A dispersion of hollow silicon oxide particles in isopropyl alcohol was added to 270 g of a dispersion of chain-like silicon oxide particles in methanol in such a manner that the ratio by mass of the chain-like silicon oxide particles to the hollow silicon oxide particles was 9:1. Methanol and isopropyl alcohol were distilled off under heating while 1-propoxy-2-propanol was added thereto. Methanol and isopropyl alcohol were distilled off until the solid content concentration reached 30.0% by mass to prepare 200 g of a 1P2P solvent-substituted liquid containing the silicon oxide particles (hereinafter, referred to as a “solvent-substituted liquid 12”). As the dispersion of the chain-like silicon oxide particles in methanol, MA-ST-UP (particle diameter: 40 nm, solid content concentration: 20%) available from Nissan Chemical Industries, Ltd. was used. As the dispersion of the hollow silicon oxide particles in isopropyl alcohol, Thrulya 4110 (average particle diameter: about 60 nm, shell thickness: about 10 nm, solid content concentration: 20.5% by mass) available from JGC Catalysts and Chemicals Ltd. was used.
The solvent-substituted liquid 12 was diluted with ethyl lactate so as to have a solid content concentration of 20.0% by mass. Then the silica sol 1 was added thereto in such a manner that the ratio of the silicon oxide particles to a silica sol component was 50:1.
The resulting mixture was stirred at room temperature for 2 hours to prepare a coating liquid 14 containing the chain-like silicon oxide particles and the hollow silicon oxide particles.
The resulting coating liquid 14 was dropped onto a glass substrate and a silicon wafer and then formed into films with a spin coater.

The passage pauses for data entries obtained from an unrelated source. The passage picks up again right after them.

-- ==== Sys2Proof/Machine/Reads.lean ====
section
/-! DEFINITION. What every register reads as (R5, R9, R19, R99, and the register tables of every chapter of spec/). -/

namespace Sys2Proof.Machine

/-! ### Places of a register's copies -/

/-- The bank of the copy that a register path reaches: port, pair, vector, requester or link; 0 for a register held once (R25). -/
def Dev.bankOf (d : Dev) (p : PortId) (a : Nat) : Nat :=
  if a = Reg.QM_QSEL ∨ a = Reg.QM_VSEL ∨ a = Reg.QM_NOTICE ∨ a = Reg.QM_DBERR ∨ a = Reg.QM_PORT then portNo p
  else if Reg.QM_SQBASE_LO ≤ a ∧ a ≤ Reg.QM_QSTAT then dqn p (d.rfB Reg.QM_QSEL (portNo p) 8 0)
  else if a = Reg.QM_VCOAL then vecBank p (d.rfB Reg.QM_VSEL (portNo p) 9 0)
  else if a = Reg.BP_QLIMIT ∨ a = Reg.BP_QUSED then d.rf Reg.BP_QSEL 5 0
  else if a = Reg.HL_TXEQ ∨ a = Reg.HL_CHSET ∨ a = Reg.HL_LSTAT then d.rf Reg.HL_LSEL 3 0
  else 0

/-- The per-port registers of block QM (R25, R414). -/
def perPort (a : Nat) : Bool := decide (Reg.QM_QSEL ≤ a) && decide (a ≤ Reg.QM_PORT) && a != Reg.QM_ARB

/-- A value in field [hi:lo] of a word. -/
def at' (hi lo v : Nat) : Nat := v % 2 ^ (hi + 1 - lo) * 2 ^ lo
/-- A bit in a word. -/
def bit' (n : Nat) (b : Bool) : Nat := if b then 2 ^ n else 0
/-- Bits 0 to n − 1 from a predicate. -/
def bits' (n : Nat) (f : Nat → Bool) : Nat := (List.range n).foldl (fun a i => a + bit' i (f i)) 0

/-! ### Codes -/

def PairState.code : PairState → Nat
  | .disabled => 0
  | .active => 1
  | .deleting => 2
  | .error => 3
def SlotState.code : SlotState → Nat
  | .empty => 0
  | .loaded => 1
  | .draining => 2
  | .revoking => 3
def RunSt.code : RunSt → Nat
  | .idle => 0
  | .starting => 1
  | .streaming => 2
  | .stopping => 3
  | .turning => 4
  | .halted => 5
  | .full => 6
def TcState.code : TcState → Nat
  | .safe => 0
  | .releasing => 1
  | .run => 2
  | .stopping => 3
def CasState.code : CasState → Nat
  | .standalone => 0
  | .discovering => 1
  | .joining => 2
  | .member => 3
  | .master => 4
def CorrSource.code : CorrSource → Nat
  | .read => 0
  | .winnow => 1
  | .merge => 2

/-! ### Pins (R416) -/

/-- Whether a GPIO pin is driven by the device. -/
def Dev.gpioDrives (d : Dev) (n : Nat) : Bool :=
  (d.rf Reg.GL_GPIO 31 24).testBit n && !(d.rf Reg.FU_TAMPER 31 31 == 1 && d.rf Reg.FU_TAMPER 29 27 == n)

/-- The level of a GPIO pin: what the device drives, or what another chip drives. -/
def Dev.gpioIn (d : Dev) (n : Nat) : Bool := if d.gpioDrives n then (d.rf Reg.GL_GPIO 23 16).testBit n else Config.pinLevel d.clk.now n

/-! ### Blocks GL, ST, QM and DB -/

/-- GL_BOOT.elapsed, frozen at READY or at failure (Table 19.4). -/
def Dev.elapsed (d : Dev) : Nat := d.boot.frozen.getD d.sinceRelease

def Dev.roGL (d : Dev) (a : Nat) : Nat :=
  if a = Reg.GL_ID then at' 31 28 (d.fu.shadow.get 4).toNat + at' 27 24 (d.fu.shadow.get 5).toNat + 0x9200
  else if a = Reg.GL_PACE then
    bit' 31 d.hk.belowRated + bit' 30 d.hk.level2 + (if d.hk.rounds = 0 then 0 else at' 29 24 d.hk.slowest) + at' 15 0 d.hk.minSpeed
  else if a = Reg.GL_ISLSPD then
    let i := d.rf Reg.GL_ISLSEL 5 0
    if i < 48 ∧ d.hk.rounds ≠ 0 then 2 ^ 31 + (d.hk.speeds.get i).toNat else 0
  else if a = Reg.GL_BOOT then
    at' 31 28 d.boot.stage + bit' 27 d.boot.flashPresent + bit' 26 d.boot.overlayApplied + bit' 25 d.boot.patchLoaded + bit' 24 d.boot.failed
      + at' 23 20 d.boot.failedStage + d.elapsed
  else if a = Reg.GL_GPIO then at' 15 8 (bits' 8 d.gpioIn)
  else 0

Each of the films was baked on a hot plate at 120° C. for 5 minutes to produce an article including a porous layer. The film thickness was 1.2 μm.

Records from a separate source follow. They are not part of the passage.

-- ==== Sys2Proof/Certificates/Slice0/Obligations.lean ====
section
/-! DEFINITION. The statements for the provers. -/

open Sys2Proof Sys2Proof.Machine

/-- For every command c and state s, a step of s with c at the front of its queue is exec of c on s with the queue's rest. With an empty queue the
step is a tick of the stamp counter: the count advances by 1 where the counter runs, and nothing else changes (the model's choice, log entry 1). -/
def Obligations.StepRunsFrontCommand : Prop :=
  (∀ (c : Instr) (rest : List Instr) (d : Dev), step ⟨d, c :: rest⟩ = exec c ⟨d, rest⟩) ∧
  (∀ d : Dev, d.clk.running = true → d.clk.now + 1 < 2 ^ 64 →
    step ⟨d, []⟩ = .next ⟨{ d with clk := { d.clk with now := d.clk.now + 1 } }, []⟩) ∧
  (∀ d : Dev, d.clk.running = false → step ⟨d, []⟩ = .next ⟨d, []⟩)

/-- For every command and every state, exec answers a next state whose queue is that of the state before: no command faults, none is refused, and none
takes another from the queue. What the device reports, it reports in statuses, records and notices. -/
def Obligations.EveryCommandAnswersNext : Prop :=
  ∀ (c : Instr) (s : State), ∃ d, exec c s = .next ⟨d, s.pending⟩

/-- From every state, the run of as many steps as there are commands waiting ends in a next state with an empty queue, whose device is the result of
the commands one after the other in the order they waited. -/
def Obligations.QueueDrainsInOrder : Prop :=
  ∃ eff : Instr → Dev → Dev,
    (∀ (c : Instr) (d : Dev) (q : List Instr), exec c ⟨d, q⟩ = .next ⟨eff c d, q⟩) ∧
    (∀ s : State, Sys2Proof.core.run s.pending.length s = .next ⟨s.pending.foldl (fun d c => eff c d) s.dev, []⟩)

/-- In every state with PWR_RESET_N low, every command other than PWR_RESET_RELEASE, WARM_RESET_ASSERT, WARM_RESET_RELEASE, SUPPLY_RAMP and
JTAG_INSTRUCTION answers the state unchanged. -/
def Obligations.PowerResetHoldsDevice : Prop :=
  ∀ (c : Instr) (s : State), s.dev.boot.pwrLow = true → actsInReset c = false → exec c s = .next s

/-- For every state whose device is quiet (PWR_RESET_N low, TX_DRIVE_EN and TX_BRAKE_N low, no command, no count running, every key slot empty, not
READY), every step whose front command is neither PWR_RESET_RELEASE nor a JTAG instruction (whose boundary scan drives pins) answers a next state that
is quiet again. -/
def Obligations.QuietUntilReleased : Prop :=
  ∀ (s t : State), s.dev.quiet = true →
    (∀ c rest, s.pending = c :: rest → (∀ a b, c ≠ .pwrResetRelease a b) ∧ (∀ j, c ≠ .jtagInstruction j)) →
    step s = .next t → t.dev.quiet = true

/-- The reset state is quiet: the count is 0, the default carve and reserves of Table 5.1 hold, the transport engine is SAFE, VCORE is 0.75 V, the
order epoch is 0, stage is 1, no pair is active, every key slot is empty, and BP_QLIMIT reads 0x400_0000, QM_ARB 0x0704_0810 and CS_CFG 0x0064_0A00.
From every state in which PWR_RESET_N is not low, PWR_RESET_ASSERT answers a quiet device with no snapshot held, no burn in progress and the cartridge
as it was. -/
def Obligations.ResetIsQuiet : Prop :=
  (let d := State.reset.dev
   d.quiet = true ∧ d.clk.now = 0 ∧ (List.range 6).map d.pools.carve.get = [4194304, 1048576, 131072, 32768, 8192, 6912] ∧
   (List.range 6).map d.pools.reserve.get = [4096, 512, 1024, 512, 256, 256] ∧ d.tc.st = .safe ∧ d.hk.v = 750 ∧ d.er.epoch = 0 ∧
   d.boot.stage = 1 ∧ (∀ q, (d.pairs.get q).st = .disabled) ∧ (∀ k, (d.cx.slots.get k).st = .empty) ∧
   d.regB Reg.BP_QLIMIT 0 = 0x04000000 ∧ d.reg Reg.QM_ARB = 0x07040810 ∧ d.reg Reg.CS_CFG = 0x00640A00) ∧
  ∀ s : State, s.dev.boot.pwrLow = false →
    Does .pwrResetAssert s (fun d => d.quiet = true ∧ d.fu.burn = none ∧ d.sn.held = false ∧ d.vol.cart = s.dev.vol.cart)

/-- Each command named, in every state, leaves the host memory behind both ports and the other members, every queue pair, outstanding command and
context, the version index, compression, cipher, formes, scheduler and volume unchanged: encoder edges, E-stop gate, brake and drive steps,
corrections, row and lane repairs, winnow laps, refresh, throttle grace, engine sleep and wake, link training steps and PES, ECHO, ACK and TIME_SEND,
snapshot and debug reads, the ends of fills, burns and stalls, and the register writes that release records, clear logs and faults, arm a flip mask,
commit a slot, set the sample period or ask for a burn or a debug level. -/
def Obligations.UnitCommandsKeepWork : Prop :=
  ∀ (s : State) (p : Path) (v : W32) (x y : Bool) (n m k : Nat) (cp : CasPort) (t : W64) (b : BitVec 256) (e : BitVec 5) (dom : BitVec 7) (w : BitVec 185),
    ∀ i ∈ [Instr.quadratureEdge x x y, .estopGate, .brakeRelease, .stopHoldExpire, .bufferCorrection n x, .rowRepairDone n, .laneRepair n m k,
      .winnowLapEnd n, .winnowLapLate, .refreshStepDown, .throttleGraceEnd, .engineSleep n, .engineWake n, .linkSignalDetect n, .linkAdaptDone n,
      .linkAlignLock n, .pes n b, .echo cp x t, .ack cp n x, .timeSend, .snapIn, .domainLatchSupply n, .snapshotLatched, .dbgSnap dom, .dbgPatch w,
      .latchedLoRead p v, .i2cRead v, .stampStallEnd n, .initFillDone, .fuseBurnDone x, .recordRelease p v, .lossRecordRelease p v, .snapshotRelease p x,
      .logClearAll p, .logClearEntry p e, .flipArm p, .repairBurn p, .faultClear p v, .slotCommit p n, .tcTimerWrite p v, .throttleRateWrite p v,
      .settingBurn p, .controlFuseBurn p, .debugRequest p n, .debugLevelClear p],
    Does i s (fun d => d.hostA = s.dev.hostA ∧ d.hostB = s.dev.hostB ∧ d.hostR = s.dev.hostR ∧ d.pairs = s.dev.pairs ∧ d.cmds = s.dev.cmds ∧
      d.ctxs = s.dev.ctxs ∧ d.idx = s.dev.idx ∧ d.cm = s.dev.cm ∧ d.cx = s.dev.cx ∧ d.fm = s.dev.fm ∧ d.sh = s.dev.sh ∧ d.vol = s.dev.vol)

A dispersion of hollow silicon oxide particles in isopropyl alcohol was added to 390 g of a dispersion of chain-like silicon oxide particles in isopropyl alcohol in such a manner that the ratio by mass of the chain-like silicon oxide particles to the hollow silicon oxide particles was 49:1. Isopropyl alcohol was distilled off under heating while 1-propoxy-2-propanol was added thereto. Isopropyl alcohol was distilled off until the solid content concentration reached 30.0% by mass to prepare 200 g of a 1P2P solvent-substituted liquid containing the silicon oxide particles (hereinafter, referred to as a “solvent-substituted liquid 13”). As the dispersion of the chain-like silicon oxide particles in isopropyl alcohol, IPA-ST-UP (particle diameter: 40 nm, solid content concentration: 15%) available from Nissan Chemical Industries, Ltd. was used. As the dispersion of the hollow silicon oxide particles in isopropyl alcohol, Thrulya 1110 (average particle diameter: about 50 nm, shell thickness: about 10 nm, solid content concentration: 20.5% by mass) available from JGC Catalysts and Chemicals Ltd. was used.

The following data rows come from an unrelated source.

@[simp] theorem Dev.onCs_clk (d : Dev) (f : Cascade → Cascade) : (d.onCs f).clk = d.clk := (rfl)
@[simp] theorem Dev.onCs_pa (d : Dev) (f : Cascade → Cascade) : (d.onCs f).pa = d.pa := (rfl)
@[simp] theorem Dev.onCs_pb (d : Dev) (f : Cascade → Cascade) : (d.onCs f).pb = d.pb := (rfl)
@[simp] theorem Dev.onCs_hostA (d : Dev) (f : Cascade → Cascade) : (d.onCs f).hostA = d.hostA := (rfl)
@[simp] theorem Dev.onCs_hostB (d : Dev) (f : Cascade → Cascade) : (d.onCs f).hostB = d.hostB := (rfl)
@[simp] theorem Dev.onCs_hostR (d : Dev) (f : Cascade → Cascade) : (d.onCs f).hostR = d.hostR := (rfl)
@[simp] theorem Dev.onCs_pairs (d : Dev) (f : Cascade → Cascade) : (d.onCs f).pairs = d.pairs := (rfl)
@[simp] theorem Dev.onCs_arb (d : Dev) (f : Cascade → Cascade) : (d.onCs f).arb = d.arb := (rfl)
@[simp] theorem Dev.onCs_cmds (d : Dev) (f : Cascade → Cascade) : (d.onCs f).cmds = d.cmds := (rfl)
@[simp] theorem Dev.onCs_notices (d : Dev) (f : Cascade → Cascade) : (d.onCs f).notices = d.notices := (rfl)
@[simp] theorem Dev.onCs_heldZeros (d : Dev) (f : Cascade → Cascade) : (d.onCs f).heldZeros = d.heldZeros := (rfl)
@[simp] theorem Dev.onCs_regs (d : Dev) (f : Cascade → Cascade) : (d.onCs f).regs = d.regs := (rfl)
@[simp] theorem Dev.onCs_w1c (d : Dev) (f : Cascade → Cascade) : (d.onCs f).w1c = d.w1c := (rfl)
@[simp] theorem Dev.onCs_cnts (d : Dev) (f : Cascade → Cascade) : (d.onCs f).cnts = d.cnts := (rfl)
@[simp] theorem Dev.onCs_shadow (d : Dev) (f : Cascade → Cascade) : (d.onCs f).shadow = d.shadow := (rfl)
@[simp] theorem Dev.onCs_ctxs (d : Dev) (f : Cascade → Cascade) : (d.onCs f).ctxs = d.ctxs := (rfl)
@[simp] theorem Dev.onCs_engines (d : Dev) (f : Cascade → Cascade) : (d.onCs f).engines = d.engines := (rfl)
@[simp] theorem Dev.onCs_mode (d : Dev) (f : Cascade → Cascade) : (d.onCs f).mode = d.mode := (rfl)
@[simp] theorem Dev.onCs_pools (d : Dev) (f : Cascade → Cascade) : (d.onCs f).pools = d.pools := (rfl)
@[simp] theorem Dev.onCs_idx (d : Dev) (f : Cascade → Cascade) : (d.onCs f).idx = d.idx := (rfl)
@[simp] theorem Dev.onCs_cm (d : Dev) (f : Cascade → Cascade) : (d.onCs f).cm = d.cm := (rfl)
@[simp] theorem Dev.onCs_cx (d : Dev) (f : Cascade → Cascade) : (d.onCs f).cx = d.cx := (rfl)
@[simp] theorem Dev.onCs_fm (d : Dev) (f : Cascade → Cascade) : (d.onCs f).fm = d.fm := (rfl)
@[simp] theorem Dev.onCs_sh (d : Dev) (f : Cascade → Cascade) : (d.onCs f).sh = d.sh := (rfl)
@[simp] theorem Dev.onCs_vol (d : Dev) (f : Cascade → Cascade) : (d.onCs f).vol = d.vol := (rfl)
@[simp] theorem Dev.onCs_links (d : Dev) (f : Cascade → Cascade) : (d.onCs f).links = d.links := (rfl)
@[simp] theorem Dev.onCs_tc (d : Dev) (f : Cascade → Cascade) : (d.onCs f).tc = d.tc := (rfl)
@[simp] theorem Dev.onCs_er (d : Dev) (f : Cascade → Cascade) : (d.onCs f).er = d.er := (rfl)
@[simp] theorem Dev.onCs_mi (d : Dev) (f : Cascade → Cascade) : (d.onCs f).mi = d.mi := (rfl)
@[simp] theorem Dev.onCs_hk (d : Dev) (f : Cascade → Cascade) : (d.onCs f).hk = d.hk := (rfl)
@[simp] theorem Dev.onCs_cs (d : Dev) (f : Cascade → Cascade) : (d.onCs f).cs = f d.cs := (rfl)
@[simp] theorem Dev.onCs_fu (d : Dev) (f : Cascade → Cascade) : (d.onCs f).fu = d.fu := (rfl)
@[simp] theorem Dev.onCs_en (d : Dev) (f : Cascade → Cascade) : (d.onCs f).en = d.en := (rfl)
@[simp] theorem Dev.onCs_sn (d : Dev) (f : Cascade → Cascade) : (d.onCs f).sn = d.sn := (rfl)
@[simp] theorem Dev.onCs_boot (d : Dev) (f : Cascade → Cascade) : (d.onCs f).boot = d.boot := (rfl)
@[simp] theorem Dev.onCs_pins (d : Dev) (f : Cascade → Cascade) : (d.onCs f).pins = d.pins := (rfl)
@[simp] theorem Dev.onCs_draws (d : Dev) (f : Cascade → Cascade) : (d.onCs f).draws = d.draws := (rfl)

@[simp] theorem Dev.onFu_clk (d : Dev) (f : Fuses → Fuses) : (d.onFu f).clk = d.clk := (rfl)
@[simp] theorem Dev.onFu_pa (d : Dev) (f : Fuses → Fuses) : (d.onFu f).pa = d.pa := (rfl)
@[simp] theorem Dev.onFu_pb (d : Dev) (f : Fuses → Fuses) : (d.onFu f).pb = d.pb := (rfl)
@[simp] theorem Dev.onFu_hostA (d : Dev) (f : Fuses → Fuses) : (d.onFu f).hostA = d.hostA := (rfl)
@[simp] theorem Dev.onFu_hostB (d : Dev) (f : Fuses → Fuses) : (d.onFu f).hostB = d.hostB := (rfl)
@[simp] theorem Dev.onFu_hostR (d : Dev) (f : Fuses → Fuses) : (d.onFu f).hostR = d.hostR := (rfl)
@[simp] theorem Dev.onFu_pairs (d : Dev) (f : Fuses → Fuses) : (d.onFu f).pairs = d.pairs := (rfl)
@[simp] theorem Dev.onFu_arb (d : Dev) (f : Fuses → Fuses) : (d.onFu f).arb = d.arb := (rfl)
@[simp] theorem Dev.onFu_cmds (d : Dev) (f : Fuses → Fuses) : (d.onFu f).cmds = d.cmds := (rfl)
@[simp] theorem Dev.onFu_notices (d : Dev) (f : Fuses → Fuses) : (d.onFu f).notices = d.notices := (rfl)
@[simp] theorem Dev.onFu_heldZeros (d : Dev) (f : Fuses → Fuses) : (d.onFu f).heldZeros = d.heldZeros := (rfl)
@[simp] theorem Dev.onFu_regs (d : Dev) (f : Fuses → Fuses) : (d.onFu f).regs = d.regs := (rfl)
@[simp] theorem Dev.onFu_w1c (d : Dev) (f : Fuses → Fuses) : (d.onFu f).w1c = d.w1c := (rfl)
@[simp] theorem Dev.onFu_cnts (d : Dev) (f : Fuses → Fuses) : (d.onFu f).cnts = d.cnts := (rfl)
@[simp] theorem Dev.onFu_shadow (d : Dev) (f : Fuses → Fuses) : (d.onFu f).shadow = d.shadow := (rfl)
@[simp] theorem Dev.onFu_ctxs (d : Dev) (f : Fuses → Fuses) : (d.onFu f).ctxs = d.ctxs := (rfl)
@[simp] theorem Dev.onFu_engines (d : Dev) (f : Fuses → Fuses) : (d.onFu f).engines = d.engines := (rfl)
@[simp] theorem Dev.onFu_mode (d : Dev) (f : Fuses → Fuses) : (d.onFu f).mode = d.mode := (rfl)
@[simp] theorem Dev.onFu_pools (d : Dev) (f : Fuses → Fuses) : (d.onFu f).pools = d.pools := (rfl)
@[simp] theorem Dev.onFu_idx (d : Dev) (f : Fuses → Fuses) : (d.onFu f).idx = d.idx := (rfl)
@[simp] theorem Dev.onFu_cm (d : Dev) (f : Fuses → Fuses) : (d.onFu f).cm = d.cm := (rfl)
@[simp] theorem Dev.onFu_cx (d : Dev) (f : Fuses → Fuses) : (d.onFu f).cx = d.cx := (rfl)
@[simp] theorem Dev.onFu_fm (d : Dev) (f : Fuses → Fuses) : (d.onFu f).fm = d.fm := (rfl)
@[simp] theorem Dev.onFu_sh (d : Dev) (f : Fuses → Fuses) : (d.onFu f).sh = d.sh := (rfl)
@[simp] theorem Dev.onFu_vol (d : Dev) (f : Fuses → Fuses) : (d.onFu f).vol = d.vol := (rfl)
@[simp] theorem Dev.onFu_links (d : Dev) (f : Fuses → Fuses) : (d.onFu f).links = d.links := (rfl)
@[simp] theorem Dev.onFu_tc (d : Dev) (f : Fuses → Fuses) : (d.onFu f).tc = d.tc := (rfl)
@[simp] theorem Dev.onFu_er (d : Dev) (f : Fuses → Fuses) : (d.onFu f).er = d.er := (rfl)
@[simp] theorem Dev.onFu_mi (d : Dev) (f : Fuses → Fuses) : (d.onFu f).mi = d.mi := (rfl)
@[simp] theorem Dev.onFu_hk (d : Dev) (f : Fuses → Fuses) : (d.onFu f).hk = d.hk := (rfl)
@[simp] theorem Dev.onFu_cs (d : Dev) (f : Fuses → Fuses) : (d.onFu f).cs = d.cs := (rfl)
@[simp] theorem Dev.onFu_fu (d : Dev) (f : Fuses → Fuses) : (d.onFu f).fu = f d.fu := (rfl)
@[simp] theorem Dev.onFu_en (d : Dev) (f : Fuses → Fuses) : (d.onFu f).en = d.en := (rfl)
@[simp] theorem Dev.onFu_sn (d : Dev) (f : Fuses → Fuses) : (d.onFu f).sn = d.sn := (rfl)
@[simp] theorem Dev.onFu_boot (d : Dev) (f : Fuses → Fuses) : (d.onFu f).boot = d.boot := (rfl)
@[simp] theorem Dev.onFu_pins (d : Dev) (f : Fuses → Fuses) : (d.onFu f).pins = d.pins := (rfl)
@[simp] theorem Dev.onFu_draws (d : Dev) (f : Fuses → Fuses) : (d.onFu f).draws = d.draws := (rfl)

@[simp] theorem Dev.onEn_clk (d : Dev) (f : Patches → Patches) : (d.onEn f).clk = d.clk := (rfl)
@[simp] theorem Dev.onEn_pa (d : Dev) (f : Patches → Patches) : (d.onEn f).pa = d.pa := (rfl)
@[simp] theorem Dev.onEn_pb (d : Dev) (f : Patches → Patches) : (d.onEn f).pb = d.pb := (rfl)
@[simp] theorem Dev.onEn_hostA (d : Dev) (f : Patches → Patches) : (d.onEn f).hostA = d.hostA := (rfl)
@[simp] theorem Dev.onEn_hostB (d : Dev) (f : Patches → Patches) : (d.onEn f).hostB = d.hostB := (rfl)
@[simp] theorem Dev.onEn_hostR (d : Dev) (f : Patches → Patches) : (d.onEn f).hostR = d.hostR := (rfl)
@[simp] theorem Dev.onEn_pairs (d : Dev) (f : Patches → Patches) : (d.onEn f).pairs = d.pairs := (rfl)
@[simp] theorem Dev.onEn_arb (d : Dev) (f : Patches → Patches) : (d.onEn f).arb = d.arb := (rfl)
@[simp] theorem Dev.onEn_cmds (d : Dev) (f : Patches → Patches) : (d.onEn f).cmds = d.cmds := (rfl)
@[simp] theorem Dev.onEn_notices (d : Dev) (f : Patches → Patches) : (d.onEn f).notices = d.notices := (rfl)
@[simp] theorem Dev.onEn_heldZeros (d : Dev) (f : Patches → Patches) : (d.onEn f).heldZeros = d.heldZeros := (rfl)
@[simp] theorem Dev.onEn_regs (d : Dev) (f : Patches → Patches) : (d.onEn f).regs = d.regs := (rfl)
@[simp] theorem Dev.onEn_w1c (d : Dev) (f : Patches → Patches) : (d.onEn f).w1c = d.w1c := (rfl)
@[simp] theorem Dev.onEn_cnts (d : Dev) (f : Patches → Patches) : (d.onEn f).cnts = d.cnts := (rfl)
@[simp] theorem Dev.onEn_shadow (d : Dev) (f : Patches → Patches) : (d.onEn f).shadow = d.shadow := (rfl)
@[simp] theorem Dev.onEn_ctxs (d : Dev) (f : Patches → Patches) : (d.onEn f).ctxs = d.ctxs := (rfl)
@[simp] theorem Dev.onEn_engines (d : Dev) (f : Patches → Patches) : (d.onEn f).engines = d.engines := (rfl)
@[simp] theorem Dev.onEn_mode (d : Dev) (f : Patches → Patches) : (d.onEn f).mode = d.mode := (rfl)
@[simp] theorem Dev.onEn_pools (d : Dev) (f : Patches → Patches) : (d.onEn f).pools = d.pools := (rfl)
@[simp] theorem Dev.onEn_idx (d : Dev) (f : Patches → Patches) : (d.onEn f).idx = d.idx := (rfl)
@[simp] theorem Dev.onEn_cm (d : Dev) (f : Patches → Patches) : (d.onEn f).cm = d.cm := (rfl)
@[simp] theorem Dev.onEn_cx (d : Dev) (f : Patches → Patches) : (d.onEn f).cx = d.cx := (rfl)
@[simp] theorem Dev.onEn_fm (d : Dev) (f : Patches → Patches) : (d.onEn f).fm = d.fm := (rfl)
@[simp] theorem Dev.onEn_sh (d : Dev) (f : Patches → Patches) : (d.onEn f).sh = d.sh := (rfl)
@[simp] theorem Dev.onEn_vol (d : Dev) (f : Patches → Patches) : (d.onEn f).vol = d.vol := (rfl)
@[simp] theorem Dev.onEn_links (d : Dev) (f : Patches → Patches) : (d.onEn f).links = d.links := (rfl)
@[simp] theorem Dev.onEn_tc (d : Dev) (f : Patches → Patches) : (d.onEn f).tc = d.tc := (rfl)
@[simp] theorem Dev.onEn_er (d : Dev) (f : Patches → Patches) : (d.onEn f).er = d.er := (rfl)
@[simp] theorem Dev.onEn_mi (d : Dev) (f : Patches → Patches) : (d.onEn f).mi = d.mi := (rfl)
@[simp] theorem Dev.onEn_hk (d : Dev) (f : Patches → Patches) : (d.onEn f).hk = d.hk := (rfl)
@[simp] theorem Dev.onEn_cs (d : Dev) (f : Patches → Patches) : (d.onEn f).cs = d.cs := (rfl)
@[simp] theorem Dev.onEn_fu (d : Dev) (f : Patches → Patches) : (d.onEn f).fu = d.fu := (rfl)
@[simp] theorem Dev.onEn_en (d : Dev) (f : Patches → Patches) : (d.onEn f).en = f d.en := (rfl)
@[simp] theorem Dev.onEn_sn (d : Dev) (f : Patches → Patches) : (d.onEn f).sn = d.sn := (rfl)
@[simp] theorem Dev.onEn_boot (d : Dev) (f : Patches → Patches) : (d.onEn f).boot = d.boot := (rfl)
@[simp] theorem Dev.onEn_pins (d : Dev) (f : Patches → Patches) : (d.onEn f).pins = d.pins := (rfl)
@[simp] theorem Dev.onEn_draws (d : Dev) (f : Patches → Patches) : (d.onEn f).draws = d.draws := (rfl)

The solvent-substituted liquid 13 was diluted with ethyl lactate so as to have a solid content concentration of 20.0% by mass. Then the silica sol 1 was added thereto in such a manner that the ratio of the silicon oxide particles to a silica sol component was 100:1. The resulting mixture was stirred at room temperature for 2 hours to prepare a coating liquid 15 containing the chain-like silicon oxide particles and the hollow silicon oxide particles.
The resulting coating liquid 15 was dropped onto a glass substrate and a silicon wafer and then formed into films with a spin coater. Each of the films was baked on a hot plate at 120° C. for 5 minutes to produce an article including a porous layer. The film thickness was 1.4 μm.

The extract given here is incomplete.